## Task brief
Below are entries. Reproduce exactly the lines between the line holding "exact Nat.mul_le_mul_right _ (roundEvenShift_le ha)" and the line holding "then (mag a).toNat", inclusive, and only those.

## Listed entries
⁂
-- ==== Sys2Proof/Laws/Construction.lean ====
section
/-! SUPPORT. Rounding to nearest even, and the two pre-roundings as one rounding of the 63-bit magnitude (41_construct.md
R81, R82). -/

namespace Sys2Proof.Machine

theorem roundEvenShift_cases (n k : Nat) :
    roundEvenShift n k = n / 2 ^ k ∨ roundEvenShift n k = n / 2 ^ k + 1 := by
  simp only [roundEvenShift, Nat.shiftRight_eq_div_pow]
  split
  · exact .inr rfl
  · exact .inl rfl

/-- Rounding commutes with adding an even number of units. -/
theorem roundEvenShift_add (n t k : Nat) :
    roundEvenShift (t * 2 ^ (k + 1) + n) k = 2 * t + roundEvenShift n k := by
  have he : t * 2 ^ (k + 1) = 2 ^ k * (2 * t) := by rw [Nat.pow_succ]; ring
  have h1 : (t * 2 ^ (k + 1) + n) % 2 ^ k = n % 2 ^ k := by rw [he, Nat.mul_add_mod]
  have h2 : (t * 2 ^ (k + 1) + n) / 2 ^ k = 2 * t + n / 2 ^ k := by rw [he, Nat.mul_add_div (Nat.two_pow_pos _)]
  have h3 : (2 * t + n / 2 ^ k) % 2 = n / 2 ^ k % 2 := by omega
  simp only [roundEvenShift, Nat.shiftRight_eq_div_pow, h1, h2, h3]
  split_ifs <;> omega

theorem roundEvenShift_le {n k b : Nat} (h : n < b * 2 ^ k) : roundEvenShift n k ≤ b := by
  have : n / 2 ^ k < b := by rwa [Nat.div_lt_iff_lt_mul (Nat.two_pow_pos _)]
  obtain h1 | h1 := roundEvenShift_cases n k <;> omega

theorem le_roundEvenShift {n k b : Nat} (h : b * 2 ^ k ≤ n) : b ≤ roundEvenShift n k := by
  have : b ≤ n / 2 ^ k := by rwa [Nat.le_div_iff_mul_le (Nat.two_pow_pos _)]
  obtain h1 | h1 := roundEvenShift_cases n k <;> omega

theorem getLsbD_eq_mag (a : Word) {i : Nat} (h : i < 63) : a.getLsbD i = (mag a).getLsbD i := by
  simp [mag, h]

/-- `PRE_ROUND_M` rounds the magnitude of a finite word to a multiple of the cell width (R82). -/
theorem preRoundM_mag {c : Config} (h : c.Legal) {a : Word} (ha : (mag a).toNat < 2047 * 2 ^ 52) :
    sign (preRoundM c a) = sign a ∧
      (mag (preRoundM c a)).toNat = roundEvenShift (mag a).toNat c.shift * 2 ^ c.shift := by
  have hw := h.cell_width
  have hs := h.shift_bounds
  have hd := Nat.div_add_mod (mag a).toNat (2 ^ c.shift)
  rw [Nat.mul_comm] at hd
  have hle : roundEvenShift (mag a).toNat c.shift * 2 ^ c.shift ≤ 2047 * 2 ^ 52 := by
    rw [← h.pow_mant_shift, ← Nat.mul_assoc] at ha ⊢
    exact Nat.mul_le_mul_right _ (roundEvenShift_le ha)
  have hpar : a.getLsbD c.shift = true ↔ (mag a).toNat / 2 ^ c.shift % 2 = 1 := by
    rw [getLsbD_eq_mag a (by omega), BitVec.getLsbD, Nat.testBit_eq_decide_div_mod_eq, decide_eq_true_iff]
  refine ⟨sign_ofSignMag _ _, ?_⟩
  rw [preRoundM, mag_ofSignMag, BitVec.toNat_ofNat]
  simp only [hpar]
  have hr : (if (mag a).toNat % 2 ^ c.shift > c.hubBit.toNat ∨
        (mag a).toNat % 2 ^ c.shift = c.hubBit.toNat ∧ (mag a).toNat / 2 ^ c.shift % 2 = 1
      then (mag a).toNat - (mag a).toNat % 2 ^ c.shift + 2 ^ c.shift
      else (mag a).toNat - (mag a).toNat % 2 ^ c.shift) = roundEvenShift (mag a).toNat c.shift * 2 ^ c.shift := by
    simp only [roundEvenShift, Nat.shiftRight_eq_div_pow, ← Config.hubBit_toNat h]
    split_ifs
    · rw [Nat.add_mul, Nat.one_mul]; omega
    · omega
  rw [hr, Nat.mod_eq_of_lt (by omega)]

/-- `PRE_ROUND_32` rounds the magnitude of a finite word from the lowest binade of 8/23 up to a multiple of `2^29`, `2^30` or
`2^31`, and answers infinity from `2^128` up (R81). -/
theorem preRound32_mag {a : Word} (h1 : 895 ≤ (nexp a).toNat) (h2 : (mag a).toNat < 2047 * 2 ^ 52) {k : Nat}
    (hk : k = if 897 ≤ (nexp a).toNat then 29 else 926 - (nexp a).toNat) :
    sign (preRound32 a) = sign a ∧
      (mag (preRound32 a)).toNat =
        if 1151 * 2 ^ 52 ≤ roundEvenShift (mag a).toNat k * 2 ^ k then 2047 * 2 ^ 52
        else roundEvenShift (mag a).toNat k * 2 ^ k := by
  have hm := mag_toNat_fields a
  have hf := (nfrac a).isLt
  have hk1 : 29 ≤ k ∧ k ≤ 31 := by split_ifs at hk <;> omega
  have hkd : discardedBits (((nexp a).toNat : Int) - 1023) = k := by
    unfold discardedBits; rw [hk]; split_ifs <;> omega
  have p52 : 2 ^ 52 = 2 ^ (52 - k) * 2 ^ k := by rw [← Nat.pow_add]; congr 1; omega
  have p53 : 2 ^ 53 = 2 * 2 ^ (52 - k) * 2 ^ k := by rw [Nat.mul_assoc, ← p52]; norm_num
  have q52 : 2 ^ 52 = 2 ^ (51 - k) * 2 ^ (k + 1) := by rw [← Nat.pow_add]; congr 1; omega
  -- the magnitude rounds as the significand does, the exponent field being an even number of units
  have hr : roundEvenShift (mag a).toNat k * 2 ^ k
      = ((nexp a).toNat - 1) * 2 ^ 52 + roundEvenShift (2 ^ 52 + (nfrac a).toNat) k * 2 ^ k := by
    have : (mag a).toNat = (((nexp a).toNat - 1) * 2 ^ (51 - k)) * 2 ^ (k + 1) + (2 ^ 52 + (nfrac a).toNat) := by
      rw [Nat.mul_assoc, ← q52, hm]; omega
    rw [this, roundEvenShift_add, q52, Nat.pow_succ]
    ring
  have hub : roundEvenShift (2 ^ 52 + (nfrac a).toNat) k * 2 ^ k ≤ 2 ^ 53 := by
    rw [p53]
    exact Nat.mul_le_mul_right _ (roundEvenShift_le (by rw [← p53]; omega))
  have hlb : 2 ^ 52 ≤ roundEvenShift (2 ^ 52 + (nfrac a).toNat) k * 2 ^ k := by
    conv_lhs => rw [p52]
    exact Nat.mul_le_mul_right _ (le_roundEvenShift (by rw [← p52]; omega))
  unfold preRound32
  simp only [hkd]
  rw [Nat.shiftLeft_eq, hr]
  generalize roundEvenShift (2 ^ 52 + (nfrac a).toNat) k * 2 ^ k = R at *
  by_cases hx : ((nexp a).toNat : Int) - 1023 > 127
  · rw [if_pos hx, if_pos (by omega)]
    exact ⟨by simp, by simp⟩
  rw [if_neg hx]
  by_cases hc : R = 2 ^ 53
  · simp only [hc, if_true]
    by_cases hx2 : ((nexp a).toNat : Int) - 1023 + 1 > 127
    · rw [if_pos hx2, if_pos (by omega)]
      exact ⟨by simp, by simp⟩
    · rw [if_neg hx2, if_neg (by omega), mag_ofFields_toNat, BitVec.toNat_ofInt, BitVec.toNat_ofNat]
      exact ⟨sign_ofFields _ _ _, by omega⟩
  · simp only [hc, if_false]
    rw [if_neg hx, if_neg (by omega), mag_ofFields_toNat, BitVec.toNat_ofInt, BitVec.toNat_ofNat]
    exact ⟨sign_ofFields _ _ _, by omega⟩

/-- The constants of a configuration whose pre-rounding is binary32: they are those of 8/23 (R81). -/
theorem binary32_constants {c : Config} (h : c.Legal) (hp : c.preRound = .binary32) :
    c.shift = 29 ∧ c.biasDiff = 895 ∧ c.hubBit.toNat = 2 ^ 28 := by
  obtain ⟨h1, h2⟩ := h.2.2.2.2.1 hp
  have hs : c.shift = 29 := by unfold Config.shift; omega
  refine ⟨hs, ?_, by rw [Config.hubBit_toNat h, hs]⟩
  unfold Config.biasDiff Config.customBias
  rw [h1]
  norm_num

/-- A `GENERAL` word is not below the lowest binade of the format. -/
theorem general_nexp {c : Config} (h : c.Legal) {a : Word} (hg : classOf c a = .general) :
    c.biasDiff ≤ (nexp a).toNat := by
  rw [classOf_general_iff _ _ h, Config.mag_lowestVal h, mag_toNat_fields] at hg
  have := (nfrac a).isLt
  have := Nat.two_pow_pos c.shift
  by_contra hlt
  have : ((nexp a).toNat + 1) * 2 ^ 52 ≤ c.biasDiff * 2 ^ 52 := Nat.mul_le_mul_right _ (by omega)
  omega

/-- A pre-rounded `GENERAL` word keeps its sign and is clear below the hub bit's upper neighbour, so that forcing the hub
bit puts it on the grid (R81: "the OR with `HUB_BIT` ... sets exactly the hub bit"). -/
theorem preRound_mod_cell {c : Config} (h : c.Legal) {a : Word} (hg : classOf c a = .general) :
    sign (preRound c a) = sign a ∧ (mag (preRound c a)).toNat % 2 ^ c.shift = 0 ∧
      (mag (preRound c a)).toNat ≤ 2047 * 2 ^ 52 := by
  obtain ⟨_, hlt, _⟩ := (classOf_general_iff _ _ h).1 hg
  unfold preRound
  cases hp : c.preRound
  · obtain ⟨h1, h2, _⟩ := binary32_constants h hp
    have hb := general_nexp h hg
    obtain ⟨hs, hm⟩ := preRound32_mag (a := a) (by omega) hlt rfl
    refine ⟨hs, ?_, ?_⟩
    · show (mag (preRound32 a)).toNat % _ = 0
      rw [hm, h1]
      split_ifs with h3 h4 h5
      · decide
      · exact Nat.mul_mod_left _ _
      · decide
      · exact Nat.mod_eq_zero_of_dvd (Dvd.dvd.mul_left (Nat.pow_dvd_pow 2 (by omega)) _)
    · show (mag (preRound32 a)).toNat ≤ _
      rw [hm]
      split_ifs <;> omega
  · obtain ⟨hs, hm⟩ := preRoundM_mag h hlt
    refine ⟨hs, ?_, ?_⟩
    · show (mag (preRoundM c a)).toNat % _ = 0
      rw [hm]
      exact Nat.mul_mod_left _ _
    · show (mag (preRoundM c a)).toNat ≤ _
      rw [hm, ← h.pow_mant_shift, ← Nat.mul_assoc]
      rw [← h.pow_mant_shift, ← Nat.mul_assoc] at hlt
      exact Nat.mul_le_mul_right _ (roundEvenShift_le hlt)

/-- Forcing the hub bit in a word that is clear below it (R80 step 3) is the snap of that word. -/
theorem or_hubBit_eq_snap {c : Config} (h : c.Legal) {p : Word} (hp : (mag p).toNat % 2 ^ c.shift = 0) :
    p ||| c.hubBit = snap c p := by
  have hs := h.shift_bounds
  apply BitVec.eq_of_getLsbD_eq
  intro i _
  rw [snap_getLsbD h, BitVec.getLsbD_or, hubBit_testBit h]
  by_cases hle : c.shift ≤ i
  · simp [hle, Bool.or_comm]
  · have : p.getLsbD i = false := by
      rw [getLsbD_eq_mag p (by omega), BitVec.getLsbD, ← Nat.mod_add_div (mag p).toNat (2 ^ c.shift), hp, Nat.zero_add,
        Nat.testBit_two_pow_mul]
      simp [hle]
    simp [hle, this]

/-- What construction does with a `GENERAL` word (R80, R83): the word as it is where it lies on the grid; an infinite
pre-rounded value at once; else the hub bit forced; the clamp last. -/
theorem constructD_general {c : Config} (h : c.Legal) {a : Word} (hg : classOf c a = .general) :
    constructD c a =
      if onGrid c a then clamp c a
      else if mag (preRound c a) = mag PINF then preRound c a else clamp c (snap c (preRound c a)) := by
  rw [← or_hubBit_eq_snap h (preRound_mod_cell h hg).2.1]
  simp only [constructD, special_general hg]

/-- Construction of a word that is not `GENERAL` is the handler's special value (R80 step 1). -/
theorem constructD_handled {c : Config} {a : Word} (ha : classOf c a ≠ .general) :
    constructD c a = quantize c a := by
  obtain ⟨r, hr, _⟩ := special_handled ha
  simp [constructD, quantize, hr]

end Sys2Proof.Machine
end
⁂
## Response below
    exact Nat.mul_le_mul_right _ (roundEvenShift_le ha)
  have hpar : a.getLsbD c.shift = true ↔ (mag a).toNat / 2 ^ c.shift % 2 = 1 := by
    rw [getLsbD_eq_mag a (by omega), BitVec.getLsbD, Nat.testBit_eq_decide_div_mod_eq, decide_eq_true_iff]
  refine ⟨sign_ofSignMag _ _, ?_⟩
  rw [preRoundM, mag_ofSignMag, BitVec.toNat_ofNat]
  simp only [hpar]
  have hr : (if (mag a).toNat % 2 ^ c.shift > c.hubBit.toNat ∨
        (mag a).toNat % 2 ^ c.shift = c.hubBit.toNat ∧ (mag a).toNat / 2 ^ c.shift % 2 = 1
      then (mag a).toNat - (mag a).toNat % 2 ^ c.shift + 2 ^ c.shift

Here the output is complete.